• TASK BRIEF: Tally up the lines below that carry the word "rtsScript", answering with the figure alone.

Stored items
____________________

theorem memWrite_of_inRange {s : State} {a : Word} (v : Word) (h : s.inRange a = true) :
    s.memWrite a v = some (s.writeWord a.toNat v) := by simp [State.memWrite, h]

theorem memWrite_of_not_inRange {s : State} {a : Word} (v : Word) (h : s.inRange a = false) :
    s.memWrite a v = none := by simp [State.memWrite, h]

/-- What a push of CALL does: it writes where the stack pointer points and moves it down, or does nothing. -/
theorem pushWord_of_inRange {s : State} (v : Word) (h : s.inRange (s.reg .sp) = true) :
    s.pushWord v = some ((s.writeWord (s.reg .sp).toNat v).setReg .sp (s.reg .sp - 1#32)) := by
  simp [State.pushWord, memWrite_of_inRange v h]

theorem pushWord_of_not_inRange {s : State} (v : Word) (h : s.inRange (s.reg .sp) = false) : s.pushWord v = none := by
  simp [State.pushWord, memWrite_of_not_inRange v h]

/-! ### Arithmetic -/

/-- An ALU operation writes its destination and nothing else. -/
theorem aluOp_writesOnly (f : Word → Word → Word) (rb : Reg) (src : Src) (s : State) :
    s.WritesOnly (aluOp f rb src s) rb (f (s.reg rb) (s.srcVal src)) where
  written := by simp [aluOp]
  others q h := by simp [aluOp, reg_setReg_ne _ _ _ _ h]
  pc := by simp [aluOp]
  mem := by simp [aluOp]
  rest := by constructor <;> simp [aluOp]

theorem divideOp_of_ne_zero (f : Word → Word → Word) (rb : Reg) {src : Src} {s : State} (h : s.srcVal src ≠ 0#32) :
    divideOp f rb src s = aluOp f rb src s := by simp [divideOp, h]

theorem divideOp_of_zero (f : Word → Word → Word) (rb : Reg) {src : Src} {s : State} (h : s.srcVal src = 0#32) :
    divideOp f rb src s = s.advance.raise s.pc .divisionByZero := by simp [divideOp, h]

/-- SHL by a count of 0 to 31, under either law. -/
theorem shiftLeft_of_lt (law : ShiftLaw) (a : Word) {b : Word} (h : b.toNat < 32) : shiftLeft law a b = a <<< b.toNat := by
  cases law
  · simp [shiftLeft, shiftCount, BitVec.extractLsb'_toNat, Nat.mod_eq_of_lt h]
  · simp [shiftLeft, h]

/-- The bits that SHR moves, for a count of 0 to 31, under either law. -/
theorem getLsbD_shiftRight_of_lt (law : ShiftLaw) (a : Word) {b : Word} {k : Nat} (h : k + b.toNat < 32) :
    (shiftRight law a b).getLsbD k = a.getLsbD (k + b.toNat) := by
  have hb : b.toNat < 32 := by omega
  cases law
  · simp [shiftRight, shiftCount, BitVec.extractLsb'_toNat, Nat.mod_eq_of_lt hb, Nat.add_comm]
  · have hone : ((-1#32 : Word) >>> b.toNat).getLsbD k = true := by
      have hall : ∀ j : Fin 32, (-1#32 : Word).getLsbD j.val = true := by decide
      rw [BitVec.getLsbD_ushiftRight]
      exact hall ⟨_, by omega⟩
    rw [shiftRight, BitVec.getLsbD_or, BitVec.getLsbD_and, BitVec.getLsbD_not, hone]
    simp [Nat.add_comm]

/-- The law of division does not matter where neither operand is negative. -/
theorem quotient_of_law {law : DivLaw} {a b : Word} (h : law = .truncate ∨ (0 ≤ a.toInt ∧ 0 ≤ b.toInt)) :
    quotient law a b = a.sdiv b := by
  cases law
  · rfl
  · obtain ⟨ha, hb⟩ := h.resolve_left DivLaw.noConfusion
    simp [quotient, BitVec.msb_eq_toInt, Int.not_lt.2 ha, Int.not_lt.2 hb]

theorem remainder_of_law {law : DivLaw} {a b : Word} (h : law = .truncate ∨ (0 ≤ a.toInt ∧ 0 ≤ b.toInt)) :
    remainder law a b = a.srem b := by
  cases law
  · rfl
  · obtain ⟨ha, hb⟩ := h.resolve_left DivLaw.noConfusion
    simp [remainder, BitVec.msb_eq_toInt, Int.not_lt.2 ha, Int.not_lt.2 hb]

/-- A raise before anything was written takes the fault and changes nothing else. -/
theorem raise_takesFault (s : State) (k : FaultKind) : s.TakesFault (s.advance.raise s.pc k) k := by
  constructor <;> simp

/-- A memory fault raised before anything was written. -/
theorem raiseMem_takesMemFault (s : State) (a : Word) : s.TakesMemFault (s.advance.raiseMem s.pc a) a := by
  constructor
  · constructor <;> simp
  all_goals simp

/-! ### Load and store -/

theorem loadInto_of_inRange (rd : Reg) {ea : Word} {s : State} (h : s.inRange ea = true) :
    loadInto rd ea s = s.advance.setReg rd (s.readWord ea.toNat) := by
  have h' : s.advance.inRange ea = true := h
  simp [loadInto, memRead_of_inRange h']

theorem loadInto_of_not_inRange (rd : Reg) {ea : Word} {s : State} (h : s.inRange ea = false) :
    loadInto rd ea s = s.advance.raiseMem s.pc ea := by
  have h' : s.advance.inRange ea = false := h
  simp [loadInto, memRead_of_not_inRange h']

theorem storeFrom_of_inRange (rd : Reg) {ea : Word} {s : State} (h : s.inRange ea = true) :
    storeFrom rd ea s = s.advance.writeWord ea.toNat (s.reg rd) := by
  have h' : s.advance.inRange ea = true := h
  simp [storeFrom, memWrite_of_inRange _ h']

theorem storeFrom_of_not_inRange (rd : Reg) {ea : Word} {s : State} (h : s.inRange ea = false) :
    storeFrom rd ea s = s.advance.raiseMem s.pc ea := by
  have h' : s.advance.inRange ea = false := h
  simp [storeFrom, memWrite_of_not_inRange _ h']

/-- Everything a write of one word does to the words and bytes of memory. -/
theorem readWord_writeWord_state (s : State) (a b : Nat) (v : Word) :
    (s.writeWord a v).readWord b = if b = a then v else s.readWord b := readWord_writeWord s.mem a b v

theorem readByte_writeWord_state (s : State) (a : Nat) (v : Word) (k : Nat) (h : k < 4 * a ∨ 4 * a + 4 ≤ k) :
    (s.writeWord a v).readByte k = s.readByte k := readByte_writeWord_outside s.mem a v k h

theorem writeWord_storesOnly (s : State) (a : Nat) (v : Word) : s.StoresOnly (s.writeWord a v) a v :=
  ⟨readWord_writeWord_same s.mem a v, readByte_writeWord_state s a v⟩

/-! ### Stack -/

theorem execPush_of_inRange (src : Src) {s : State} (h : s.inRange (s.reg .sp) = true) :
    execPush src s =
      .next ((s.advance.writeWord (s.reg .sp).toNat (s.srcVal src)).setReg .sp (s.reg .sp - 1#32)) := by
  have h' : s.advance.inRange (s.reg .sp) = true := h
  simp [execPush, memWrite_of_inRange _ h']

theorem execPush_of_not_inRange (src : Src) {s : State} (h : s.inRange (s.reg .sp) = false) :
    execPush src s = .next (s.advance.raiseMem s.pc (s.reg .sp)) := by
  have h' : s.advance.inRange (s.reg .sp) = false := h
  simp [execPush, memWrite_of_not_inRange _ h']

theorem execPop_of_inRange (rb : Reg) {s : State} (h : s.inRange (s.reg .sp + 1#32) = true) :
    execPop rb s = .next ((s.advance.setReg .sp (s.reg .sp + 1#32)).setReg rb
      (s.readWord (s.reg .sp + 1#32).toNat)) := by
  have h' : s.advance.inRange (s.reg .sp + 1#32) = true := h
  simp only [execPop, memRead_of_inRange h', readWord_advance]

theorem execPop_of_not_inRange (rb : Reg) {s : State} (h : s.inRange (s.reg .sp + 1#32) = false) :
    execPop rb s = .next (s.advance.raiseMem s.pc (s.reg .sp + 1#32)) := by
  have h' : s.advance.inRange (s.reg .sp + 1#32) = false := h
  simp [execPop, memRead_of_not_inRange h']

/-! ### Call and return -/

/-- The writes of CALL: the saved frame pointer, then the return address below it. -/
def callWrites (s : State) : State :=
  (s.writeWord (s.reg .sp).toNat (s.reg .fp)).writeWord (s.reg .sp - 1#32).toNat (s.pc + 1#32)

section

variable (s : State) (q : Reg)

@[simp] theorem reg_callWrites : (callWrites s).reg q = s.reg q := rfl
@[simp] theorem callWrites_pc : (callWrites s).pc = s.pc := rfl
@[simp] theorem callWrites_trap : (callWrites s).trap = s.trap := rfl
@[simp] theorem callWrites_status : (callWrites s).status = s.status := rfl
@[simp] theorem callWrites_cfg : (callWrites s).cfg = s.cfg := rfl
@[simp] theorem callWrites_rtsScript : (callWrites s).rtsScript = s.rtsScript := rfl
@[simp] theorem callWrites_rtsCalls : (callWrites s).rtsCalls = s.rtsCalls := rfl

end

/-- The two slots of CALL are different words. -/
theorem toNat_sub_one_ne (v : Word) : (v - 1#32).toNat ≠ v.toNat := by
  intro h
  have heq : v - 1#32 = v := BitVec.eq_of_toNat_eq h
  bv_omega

____________________

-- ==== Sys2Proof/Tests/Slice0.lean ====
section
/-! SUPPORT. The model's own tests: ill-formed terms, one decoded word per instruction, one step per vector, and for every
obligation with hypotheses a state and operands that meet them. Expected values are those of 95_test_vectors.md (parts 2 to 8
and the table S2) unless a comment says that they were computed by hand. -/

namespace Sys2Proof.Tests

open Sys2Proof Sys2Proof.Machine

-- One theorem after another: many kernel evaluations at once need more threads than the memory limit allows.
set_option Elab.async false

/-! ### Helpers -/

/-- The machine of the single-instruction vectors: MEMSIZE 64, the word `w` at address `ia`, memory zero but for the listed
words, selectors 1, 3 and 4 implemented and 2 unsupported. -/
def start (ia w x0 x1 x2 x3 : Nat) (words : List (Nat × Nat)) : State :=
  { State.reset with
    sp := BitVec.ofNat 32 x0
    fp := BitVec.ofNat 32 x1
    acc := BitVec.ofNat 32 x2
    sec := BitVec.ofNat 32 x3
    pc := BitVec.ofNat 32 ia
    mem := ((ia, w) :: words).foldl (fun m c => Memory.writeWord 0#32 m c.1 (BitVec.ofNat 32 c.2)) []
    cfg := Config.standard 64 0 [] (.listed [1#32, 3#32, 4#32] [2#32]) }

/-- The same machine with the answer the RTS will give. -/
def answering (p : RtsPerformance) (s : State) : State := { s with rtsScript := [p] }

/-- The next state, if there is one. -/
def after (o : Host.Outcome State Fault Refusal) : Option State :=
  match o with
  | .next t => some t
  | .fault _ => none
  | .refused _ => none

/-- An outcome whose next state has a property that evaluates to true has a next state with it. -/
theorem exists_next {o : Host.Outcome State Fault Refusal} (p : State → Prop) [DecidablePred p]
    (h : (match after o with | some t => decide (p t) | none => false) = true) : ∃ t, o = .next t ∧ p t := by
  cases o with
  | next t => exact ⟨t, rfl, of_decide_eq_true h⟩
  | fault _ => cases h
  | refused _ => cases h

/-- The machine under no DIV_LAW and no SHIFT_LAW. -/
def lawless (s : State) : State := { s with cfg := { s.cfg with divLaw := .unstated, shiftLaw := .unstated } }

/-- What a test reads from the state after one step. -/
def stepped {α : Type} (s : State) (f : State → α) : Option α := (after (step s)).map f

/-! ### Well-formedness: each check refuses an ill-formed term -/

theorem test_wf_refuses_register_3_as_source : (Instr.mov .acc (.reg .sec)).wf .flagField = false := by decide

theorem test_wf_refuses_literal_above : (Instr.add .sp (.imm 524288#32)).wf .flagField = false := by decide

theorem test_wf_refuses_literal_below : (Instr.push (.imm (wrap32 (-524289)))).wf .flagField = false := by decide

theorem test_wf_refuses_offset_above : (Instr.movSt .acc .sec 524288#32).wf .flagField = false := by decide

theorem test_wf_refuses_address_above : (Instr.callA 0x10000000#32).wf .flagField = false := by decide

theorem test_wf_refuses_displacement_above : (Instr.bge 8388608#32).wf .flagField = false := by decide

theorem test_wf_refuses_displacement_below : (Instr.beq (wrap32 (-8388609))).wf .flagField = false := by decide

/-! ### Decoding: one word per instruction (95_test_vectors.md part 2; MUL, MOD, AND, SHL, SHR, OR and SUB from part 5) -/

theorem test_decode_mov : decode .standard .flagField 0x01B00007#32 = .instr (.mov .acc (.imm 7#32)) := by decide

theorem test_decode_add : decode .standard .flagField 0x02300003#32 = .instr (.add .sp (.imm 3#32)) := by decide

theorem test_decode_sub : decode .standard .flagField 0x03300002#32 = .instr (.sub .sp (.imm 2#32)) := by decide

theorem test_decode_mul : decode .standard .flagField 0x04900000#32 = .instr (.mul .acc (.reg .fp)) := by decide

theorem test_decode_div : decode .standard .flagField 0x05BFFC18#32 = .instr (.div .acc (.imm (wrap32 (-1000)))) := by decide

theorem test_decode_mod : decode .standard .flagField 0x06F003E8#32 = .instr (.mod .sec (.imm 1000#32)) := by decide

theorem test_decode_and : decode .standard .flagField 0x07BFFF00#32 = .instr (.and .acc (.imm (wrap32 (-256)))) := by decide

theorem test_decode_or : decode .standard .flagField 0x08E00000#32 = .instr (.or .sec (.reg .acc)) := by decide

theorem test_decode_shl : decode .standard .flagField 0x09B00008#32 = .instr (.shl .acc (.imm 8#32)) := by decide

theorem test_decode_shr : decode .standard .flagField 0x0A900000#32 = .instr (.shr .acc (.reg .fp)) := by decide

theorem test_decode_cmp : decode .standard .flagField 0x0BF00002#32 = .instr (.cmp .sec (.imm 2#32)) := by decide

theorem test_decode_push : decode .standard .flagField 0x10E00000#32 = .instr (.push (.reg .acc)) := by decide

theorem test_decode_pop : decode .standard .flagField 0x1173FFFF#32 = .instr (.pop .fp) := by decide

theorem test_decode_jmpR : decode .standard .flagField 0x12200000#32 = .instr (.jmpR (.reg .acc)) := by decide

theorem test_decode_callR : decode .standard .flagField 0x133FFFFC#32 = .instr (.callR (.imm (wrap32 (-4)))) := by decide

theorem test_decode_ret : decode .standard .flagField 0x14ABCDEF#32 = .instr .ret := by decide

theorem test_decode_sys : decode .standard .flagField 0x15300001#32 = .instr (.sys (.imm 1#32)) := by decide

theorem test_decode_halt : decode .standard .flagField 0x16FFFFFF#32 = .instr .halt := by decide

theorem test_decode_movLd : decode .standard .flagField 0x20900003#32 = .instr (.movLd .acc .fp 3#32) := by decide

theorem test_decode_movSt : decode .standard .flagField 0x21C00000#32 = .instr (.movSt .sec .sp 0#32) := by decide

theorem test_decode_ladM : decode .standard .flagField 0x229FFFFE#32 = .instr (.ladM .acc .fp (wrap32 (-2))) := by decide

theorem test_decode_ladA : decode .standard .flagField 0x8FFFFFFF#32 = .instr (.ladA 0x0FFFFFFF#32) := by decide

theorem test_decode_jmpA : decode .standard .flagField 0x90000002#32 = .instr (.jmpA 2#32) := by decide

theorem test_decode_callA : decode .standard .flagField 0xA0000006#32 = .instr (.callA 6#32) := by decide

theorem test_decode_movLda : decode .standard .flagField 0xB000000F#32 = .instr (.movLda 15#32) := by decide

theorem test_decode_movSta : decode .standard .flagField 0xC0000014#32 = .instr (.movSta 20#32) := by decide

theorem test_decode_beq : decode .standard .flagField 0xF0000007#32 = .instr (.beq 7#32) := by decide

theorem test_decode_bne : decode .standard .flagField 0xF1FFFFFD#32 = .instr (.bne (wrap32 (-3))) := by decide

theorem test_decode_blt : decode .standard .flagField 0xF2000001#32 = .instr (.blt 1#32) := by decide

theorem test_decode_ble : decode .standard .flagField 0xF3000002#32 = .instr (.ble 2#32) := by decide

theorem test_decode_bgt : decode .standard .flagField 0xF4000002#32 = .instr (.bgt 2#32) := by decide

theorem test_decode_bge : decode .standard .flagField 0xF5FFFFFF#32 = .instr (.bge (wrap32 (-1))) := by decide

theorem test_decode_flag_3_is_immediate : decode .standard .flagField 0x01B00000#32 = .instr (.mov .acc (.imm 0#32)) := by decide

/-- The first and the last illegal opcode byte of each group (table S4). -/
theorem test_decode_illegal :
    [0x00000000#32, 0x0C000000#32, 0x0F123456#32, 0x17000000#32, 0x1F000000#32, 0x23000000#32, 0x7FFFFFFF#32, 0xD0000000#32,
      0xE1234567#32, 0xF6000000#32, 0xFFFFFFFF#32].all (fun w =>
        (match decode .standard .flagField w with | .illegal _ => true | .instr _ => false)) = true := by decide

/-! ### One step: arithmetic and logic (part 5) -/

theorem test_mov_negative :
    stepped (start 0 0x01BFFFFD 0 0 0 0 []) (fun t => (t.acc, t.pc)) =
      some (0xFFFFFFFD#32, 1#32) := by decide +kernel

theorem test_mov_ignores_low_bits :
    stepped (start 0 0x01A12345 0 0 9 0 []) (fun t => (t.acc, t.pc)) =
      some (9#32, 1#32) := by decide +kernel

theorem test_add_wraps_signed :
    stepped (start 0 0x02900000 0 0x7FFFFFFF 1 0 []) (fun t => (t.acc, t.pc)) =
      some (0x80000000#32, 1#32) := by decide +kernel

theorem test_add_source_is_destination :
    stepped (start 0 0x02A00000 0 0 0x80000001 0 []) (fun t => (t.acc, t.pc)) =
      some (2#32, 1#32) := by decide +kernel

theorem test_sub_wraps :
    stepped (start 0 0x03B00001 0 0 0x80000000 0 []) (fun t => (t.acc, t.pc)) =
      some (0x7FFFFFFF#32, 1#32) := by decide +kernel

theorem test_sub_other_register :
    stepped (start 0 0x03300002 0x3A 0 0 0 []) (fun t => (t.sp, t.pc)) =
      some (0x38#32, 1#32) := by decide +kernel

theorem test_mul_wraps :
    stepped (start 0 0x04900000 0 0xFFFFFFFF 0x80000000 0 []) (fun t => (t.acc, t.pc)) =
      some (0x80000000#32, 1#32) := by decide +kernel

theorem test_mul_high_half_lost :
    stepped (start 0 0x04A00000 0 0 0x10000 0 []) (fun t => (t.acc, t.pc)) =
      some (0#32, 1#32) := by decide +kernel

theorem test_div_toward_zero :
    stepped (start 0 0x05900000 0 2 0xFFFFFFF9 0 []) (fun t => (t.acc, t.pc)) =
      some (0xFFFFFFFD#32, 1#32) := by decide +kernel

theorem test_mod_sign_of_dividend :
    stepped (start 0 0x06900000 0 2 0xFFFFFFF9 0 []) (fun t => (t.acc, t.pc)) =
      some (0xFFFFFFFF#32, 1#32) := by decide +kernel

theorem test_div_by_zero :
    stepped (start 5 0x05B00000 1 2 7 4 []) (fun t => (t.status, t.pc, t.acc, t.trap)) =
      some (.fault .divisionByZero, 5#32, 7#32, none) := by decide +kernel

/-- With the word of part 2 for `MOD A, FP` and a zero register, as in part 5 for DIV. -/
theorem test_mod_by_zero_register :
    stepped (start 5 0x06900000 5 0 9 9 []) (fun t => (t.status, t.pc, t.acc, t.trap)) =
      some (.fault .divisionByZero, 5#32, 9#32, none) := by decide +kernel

____________________

• OUTPUT: 2